▶ _Task statement_
Find the line with "message leaves. -/" and the line with "trailers (R113(d)) -/" in the entries below; output exactly those two lines, every line between them, and no others.

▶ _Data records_
/-- Settles O12: additivity of the step, along both sequences. -/
theorem crc5Linear : Obligations.Crc5Linear :=
  fun _ _ r1 r2 hlen => step5_additive.foldl_xor r1 r2 hlen

theorem crc5Bits_append (r : BitVec 5) (p q : List Bool) :
    crc5Bits r (p ++ q) = crc5Bits (crc5Bits r p) q := List.foldl_append

theorem step5_inj {r s : BitVec 5} {b : Bool} : step5 r b = step5 s b ↔ r = s := by
  have hzero : ∀ x : BitVec 5, step5 x false = 0 ↔ x = 0 := by decide
  rw [← BitVec.xor_eq_zero_iff, ← step5_additive, Bool.xor_self]
  exact (hzero _).trans BitVec.xor_eq_zero_iff

/-- Reading bits loses nothing of the register. -/
theorem crc5Bits_inj {r s : BitVec 5} (q : List Bool) : crc5Bits r q = crc5Bits s q ↔ r = s := by
  induction q generalizing r s with
  | nil => rfl
  | cons b q ih => exact ih.trans step5_inj

theorem crc5Bits_zero_zeros (n : Nat) : crc5Bits 0 (List.replicate n false) = 0 := by
  induction n with
  | zero => rfl
  | succ n ih => exact ih

theorem crc5Bits_zeros_eq_zero {r : BitVec 5} (n : Nat) :
    crc5Bits r (List.replicate n false) = 0 ↔ r = 0 := by
  rw [← crc5Bits_inj (r := r) (List.replicate n false), crc5Bits_zero_zeros]

/-- R113(b): five bits are absorbed into the register, wherever they come. -/
theorem crc5Bits_bitsOf5 (r c : BitVec 5) :
    crc5Bits r (bitsOf5 c) = crc5Bits (r ^^^ c) (List.replicate 5 false) := by
  have hzero : ∀ c : BitVec 5, crc5Bits 0 (bitsOf5 c) = crc5Bits c (List.replicate 5 false) := by
    decide
  exact step5_additive.foldl_eq_foldl_zeros (hzero c) r

theorem crc5Bits_bitsOf5_eq_zero {r c : BitVec 5} : crc5Bits r (bitsOf5 c) = 0 ↔ r = c := by
  rw [crc5Bits_bitsOf5, crc5Bits_zeros_eq_zero]
  exact BitVec.xor_eq_zero_iff

/-- Settles O13: reading zero bits is injective on the finitely many registers. -/
theorem crc5AbsorbsFiveBits : Obligations.Crc5AbsorbsFiveBits :=
  ⟨crc5Bits_bitsOf5, Finite.injective_iff_bijective.1 fun _ _ => (crc5Bits_inj _).1,
    crc5Bits_zero_zeros 5⟩

/-- Settles O14: the trailer meets the register that the message leaves. -/
theorem crc5ResidueUnique : Obligations.Crc5ResidueUnique := by
  intro m c
  rw [crc5Bits_append, crc5Bits_bitsOf5_eq_zero, eq_comm]

/-! ### Byte-wide trailers (R113(d)) -/

theorem crc5_append (s t : List Byte) : crc5 (s ++ t) = crc5Bits (crc5 s) (bitsOf t) := by
  rw [crc5, bitsOf, List.flatMap_append]
  exact crc5Bits_append ..

theorem bitsOf_singleton (x : Byte) : bitsOf [x] = bitsOfByte x := List.append_nil _

theorem bitsOfByte_zext8 (c : BitVec 5) :
    bitsOfByte (zext8 c) = [false, false, false] ++ bitsOf5 c := by
  simp [bitsOfByte, zext8, bitsOf5]

/-- A register `c` that reads `000` and then `c` is left at 0 only if `000` leaves `c` as it is. -/
theorem crc5Bits_zext_eq_zero {c : BitVec 5} :
    crc5Bits c ([false, false, false] ++ bitsOf5 c) = 0 ↔ c = 0 := by
  have hfixed : ∀ c : BitVec 5, crc5Bits c [false, false, false] = c ↔ c = 0 := by decide
  rw [crc5Bits_append, crc5Bits_bitsOf5_eq_zero, hfixed]

theorem bitsOf5_xor (c d : BitVec 5) :
    bitsOf5 (c ^^^ d) = List.zipWith xor (bitsOf5 c) (bitsOf5 d) := by
  simp [bitsOf5]

theorem crc5Bits_zext_xor (c d : BitVec 5) :
    crc5Bits (c ^^^ d) ([false, false, false] ++ bitsOf5 (c ^^^ d))
      = crc5Bits c ([false, false, false] ++ bitsOf5 c)
        ^^^ crc5Bits d ([false, false, false] ++ bitsOf5 d) := by
  rw [bitsOf5_xor]
  exact crc5Linear ([false, false, false] ++ bitsOf5 c) ([false, false, false] ++ bitsOf5 d) c d rfl

/-- Settles O15: the residue is additive in the trailer and 0 only at 0, so it takes no value twice. -/
theorem crc5ByteTrailerResidue : Obligations.Crc5ByteTrailerResidue := by
  have hresidue (s : List Byte) : crc5 (s ++ [zext8 (crc5 s)])
      = crc5Bits (crc5 s) ([false, false, false] ++ bitsOf5 (crc5 s)) := by
    rw [crc5_append, bitsOf_singleton, bitsOfByte_zext8]
  refine ⟨hresidue, fun s => hresidue s ▸ crc5Bits_zext_eq_zero,
    Finite.injective_iff_bijective.1 fun c d hcd => ?_⟩
  refine BitVec.xor_eq_zero_iff.1 (crc5Bits_zext_eq_zero.1 ?_)
  rw [crc5Bits_zext_xor]
  exact BitVec.xor_eq_zero_iff.2 hcd

/-! ### Error patterns (R113(e)) -/

theorem crc5Bits_error {m e : List Bool} (r : BitVec 5) (hlen : m.length = e.length) :
    crc5Bits r (List.zipWith xor m e) = crc5Bits r m ↔ crc5Bits 0 e = 0 := by
  have hlinear : crc5Bits r (List.zipWith xor m e) = crc5Bits r m ^^^ crc5Bits 0 e := by
    rw [← crc5Linear m e r 0 hlen]
    exact congrArg (crc5Bits · _) BitVec.xor_zero.symm
  rw [hlinear]
  conv_lhs => rhs; rw [← BitVec.xor_zero (x := crc5Bits r m)]
  exact BitVec.xor_right_inj _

▶ _Answer space_
/-- Settles O14: the trailer meets the register that the message leaves. -/
theorem crc5ResidueUnique : Obligations.Crc5ResidueUnique := by
  intro m c
  rw [crc5Bits_append, crc5Bits_bitsOf5_eq_zero, eq_comm]

/-! ### Byte-wide trailers (R113(d)) -/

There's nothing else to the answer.